Trump, Xi urged to reach a trade deal | The Daily Star
12:00 AM, June 29, 2019 / LAST MODIFIED: 04:12 AM, June 29, 2019

Trump, Xi urged to reach a trade deal

World leaders urge them in the opening of two-day G20 meeting, warn of risk setting the global economy on a downward trend

US President Donald Trump and Chinese President Xi Jinping have been urged to reach a trade deal or risk setting the global economy on a downward path as world leaders gathered in Japan for the G20 summit.

Russian President Vladimir Putin, Indian Prime Minister Narendra Modi and European President Jean-Claude Juncker piled pressure on the two superpowers yesterday to settle their differences when they meet on the sidelines of the Osaka summit today.

Many other leaders of the world’s top 20 economies also voiced concern over trade tensions and the risk they pose to global growth, but were at loggerheads on key issues such as World Trade Organization (WTO) reform, Japanese and Russian delegates said.

Host Shinzo Abe, the Japanese prime minister, appealed for unity among the bickering world leaders.

“A free and open economy is the basis for peace and prosperity,” Japanese Prime Minister Shinzo Abe told his counterparts in the opening of the two-day meeting.

Trump has adopted a belligerent position ahead of the meeting, saying that China was desperate to reach a deal because its economy was “going down the tubes”.

Xi hit back yesterday by saying that some developed countries were taking protectionist measures that are leading to trade conflicts and economic blockade - calling them the biggest risk of the increase in instability in the global economy.

German Chancellor Angela Merkel said she hoped the US and China would make some progress towards defusing their trade dispute at the meeting.


Putin echoed Xi’s concerns at the same meeting, saying in a thinly veiled attack on the US that attempts to weaken the role of the World Trade Organisation – as Trump has suggested he wants to do – were “counter-productive”.
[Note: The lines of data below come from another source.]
-- ==== Sys2Proof/Word.lean ====
section
/-! DEFINITION. The word types of the block and the small records its formats are made of
(00_scope.md R9; 10_state.md R42, R44, R45). -/

namespace Sys2Proof

/-- A byte: 8 bits (00_scope.md R9). -/
abbrev Byte := BitVec 8

/-- A word: 16 bits (00_scope.md R9). -/
abbrev Half := BitVec 16

/-- A colour: three bytes in the order R, G, B (20_memory.md R62). -/
structure Colour where
  r : Byte
  g : Byte
  b : Byte
  deriving DecidableEq, Repr

/-- A pair `(lowByte, highByte)`, the unit of the expanded word stream (10_state.md R44). -/
structure Pair where
  lo : Byte
  hi : Byte
  deriving DecidableEq, Repr

/-- A building placement `(buildingId, xCharPosition, paletteCode)` (10_state.md R45). -/
structure Placement where
  id  : Byte
  x   : Byte
  pal : Byte
  deriving DecidableEq, Repr

/-- What the attribute-word codec answers (40_attribute_word.md R130): an 11-bit tile code, two
flips and a palette index of 0 to 3. -/
structure Decoded where
  code : BitVec 11
  xf   : BitVec 1
  yf   : BitVec 1
  pal  : BitVec 2
  deriving DecidableEq, Repr

/-- The four values a level entry gives (44_level_descriptor.md R191). -/
structure LevelFields where
  bg  : BitVec 4
  ter : Byte
  fol : Byte
  ptr : Half
  deriving DecidableEq, Repr

end Sys2Proof
end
The current situation in the global economy was worrying, he added, as global trade was feeling the effect of “protectionism [and] politically motivated restrictions”.

Trump is not the only leader facing a pushback from his counterparts.

European Union Council President Donald Tusk blasted Putin for saying in an interview with the Financial Times newspaper that liberalism was “obsolete” and conflicts with the “overwhelming majority” in many countries, reported AP.

Tusk told reporters that such comments suggest a belief that “freedoms are obsolete, that the rule of law is obsolete and that human rights are obsolete.”

Trump yesterday sardonically asked his Russian counterpart to please not meddle in US elections, appearing to make light of a scandal that led to an investigation of his campaign’s contact with the Kremlin during 2016 elections.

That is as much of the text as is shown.